## What is being asked
From the entries below, copy out every line with "when" in it.

## Available data
-- ==== Sys2Proof/Laws/Ops.lean ====
section
/-! SUPPORT. For each shared operation, once, everything it can do. -/

namespace Sys2Proof.Machine

/-- `protocol_error()` always answers a next state: the same one in DONE_ERR, the error entry elsewhere. -/
theorem protocolError_eq (s : State) :
    protocolError s = .next (if s.phase = .doneErr then s else s.raise .protocolError) := by
  unfold protocolError
  split <;> simp_all

/-- `setHeaderByte` replaces the eight bits `[8k+7 : 8k]` and no other. -/
theorem setHeaderByte_getLsbD (e : Word) (k : Nat) (b : Byte) (i : Nat) (hi : i < 32) :
    (setHeaderByte e k b).getLsbD i = if 8 * k ≤ i ∧ i < 8 * k + 8 then b.getLsbD (i - 8 * k) else e.getLsbD i := by
  have ones : ∀ j, (0xFF : Word).getLsbD j = decide (j < 8) := by
    intro j
    by_cases hj : j < 32
    · revert j; decide
    · rw [BitVec.getLsbD_of_ge _ _ (by omega)]; simp; omega
  simp only [setHeaderByte, BitVec.getLsbD_or, BitVec.getLsbD_and, BitVec.getLsbD_not, BitVec.getLsbD_shiftLeft, ones, hi,
    BitVec.getLsbD_setWidth]
  by_cases h₁ : i < 8 * k
  · simp [h₁, show ¬ (8 * k ≤ i) by omega]
  · by_cases h₂ : i < 8 * k + 8
    · simp [h₁, h₂, show i - 8 * k < 8 by omega, show 8 * k ≤ i by omega, show i - 8 * k < 32 by omega]
    · simp [h₁, h₂, show ¬ (i - 8 * k < 8) by omega, BitVec.getLsbD_of_ge b _ (show 8 ≤ i - 8 * k by omega)]

/-- A header byte that is not the fourth is recorded and nothing else happens. -/
theorem pushHeader_early {s : State} (b : Byte) (h : s.hdrCnt.toNat < 3) : pushHeader b s = .next (s.recordHeaderByte b) := by
  unfold pushHeader
  rw [if_neg (by omega), if_neg (by omega)]

theorem startCursor_of_bounds {len : Nat} (e : Word) (h₁ : 1 ≤ len) (h₂ : len ≤ 4294967295) :
    startCursor len e = some (BitVec.ofNat 32 (e.toNat % len)) := by
  simp [startCursor, h₁, h₂]

theorem startCursor_eq_some {len : Nat} {e c : Word} (h : startCursor len e = some c) :
    1 ≤ len ∧ len ≤ 4294967295 ∧ c.toNat = e.toNat % len := by
  unfold startCursor at h
  split at h
  · rename_i hl
    obtain rfl := Option.some.inj h
    refine ⟨hl.1, hl.2, ?_⟩
    have := Nat.mod_lt e.toNat hl.1
    rw [BitVec.toNat_ofNat, Nat.mod_eq_of_lt (by omega)]
  · cases h

/-- The fourth header byte begins the body. -/
theorem pushHeader_fourth {s : State} (b : Byte) {c : Word} (h : s.hdrCnt.toNat = 3)
    (hc : startCursor s.keyLen (s.recordHeaderByte b).expected = some c) :
    pushHeader b s = .next ((s.recordHeaderByte b).beginBody c) := by
  unfold pushHeader
  rw [if_neg (by omega), if_pos h, hc]

/-- All that PUSH can do in HEADER when it goes on. -/
theorem pushHeader_next {b : Byte} {s t : State} (h : pushHeader b s = .next t) :
    (s.hdrCnt.toNat < 3 ∧ t = s.recordHeaderByte b) ∨
    (s.hdrCnt.toNat = 3 ∧ ∃ c, startCursor s.keyLen (s.recordHeaderByte b).expected = some c ∧
      t = (s.recordHeaderByte b).beginBody c) := by
  unfold pushHeader at h
  split at h
  · cases h
  · split at h
    · rename_i h₃
      split at h
      · rename_i c hc
        exact .inr ⟨h₃, c, hc, by injection h with h; exact h.symm⟩
      · cases h
    · exact .inl ⟨by omega, by injection h with h; exact h.symm⟩

theorem outAppend_eq_some {b : Byte} {s t : State} (h : s.outAppend b = some t) :
    s.outLen < s.outCap ∧ t = s.appendByte b := by
  unfold State.outAppend at h
  split at h
  · exact ⟨‹_›, (Option.some.inj h).symm⟩
  · cases h

/-- PUSH in BODY with room in the buffer and the cursor on a key byte. -/
theorem pushBody_room {s : State} (b : Byte) {k : Byte} (hr : s.outLen < s.outCap)
    (hk : keyRead s.keyRom s.cursor.toNat = some k) :
    pushBody b s = .next (State.advance (rev8 (b ^^^ k)) (nextCursor s.keyLen s.cursor.toNat)
      (s.appendByte (rev8 (b ^^^ k)))) := by
  unfold pushBody
  rw [if_neg (fun h => by rw [h] at hr; exact (BitVec.lt_irrefl _ hr))]
  simp only [transform, hk, State.outAppend, hr, if_true, State.keyLen]

theorem pushBody_full {s : State} (b : Byte) (h : s.outLen = s.outCap) :
    pushBody b s = .next (s.raise .capacityExceeded) := by
  simp [pushBody, h]

/-- All that PUSH can do in BODY when it goes on. -/
theorem pushBody_next {b : Byte} {s t : State} (h : pushBody b s = .next t) :
    (s.outLen = s.outCap ∧ t = s.raise .capacityExceeded) ∨
    (s.outLen < s.outCap ∧ ∃ k, keyRead s.keyRom s.cursor.toNat = some k ∧
      t = State.advance (rev8 (b ^^^ k)) (nextCursor s.keyLen s.cursor.toNat)
        (s.appendByte (rev8 (b ^^^ k)))) := by
  unfold pushBody at h
  split at h
  · exact .inl ⟨‹_›, by injection h with h; exact h.symm⟩
  · split at h
    · cases h
    · rename_i out next ht
      obtain ⟨k, hk, rfl, rfl⟩ := transform_eq_some.mp ht
      split at h
      · cases h
      · rename_i u hu
        obtain ⟨hr, rfl⟩ := outAppend_eq_some hu
        exact .inr ⟨hr, k, hk, by injection h with h; exact h.symm⟩

/-- The verify gate always answers a next state. -/
theorem verifyGate_eq (s : State) :
    verifyGate s = .next (if s.digest = s.expected then s.captureDigest.release
      else s.captureDigest.raise .checksumMismatch) := by
  unfold verifyGate
  split <;> simp_all

@[simp] theorem PortInput.event_ofCommand (w : CmdWord) : (PortInput.ofCommand w).event = .command w := rfl

@[simp] theorem State.withHost_host_self (s : State) : s.withHost s.host = s := rfl

@[simp] theorem State.withHost_withHost (s : State) (a b : List PortInput) : (s.withHost a).withHost b = s.withHost b := rfl

theorem State.nextEvent_nil {s : State} (h : s.host = []) : s.nextEvent = (.hold, s) := by
  simp [State.nextEvent, h]

theorem State.nextEvent_cons {s : State} {p : PortInput} {rest : List PortInput} (h : s.host = p :: rest) :
    s.nextEvent = (p.event, s.withHost rest) := by
  simp [State.nextEvent, h]

end Sys2Proof.Machine
end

## Response for this exercise
/-- All that PUSH can do in HEADER when it goes on. -/
/-- All that PUSH can do in BODY when it goes on. -/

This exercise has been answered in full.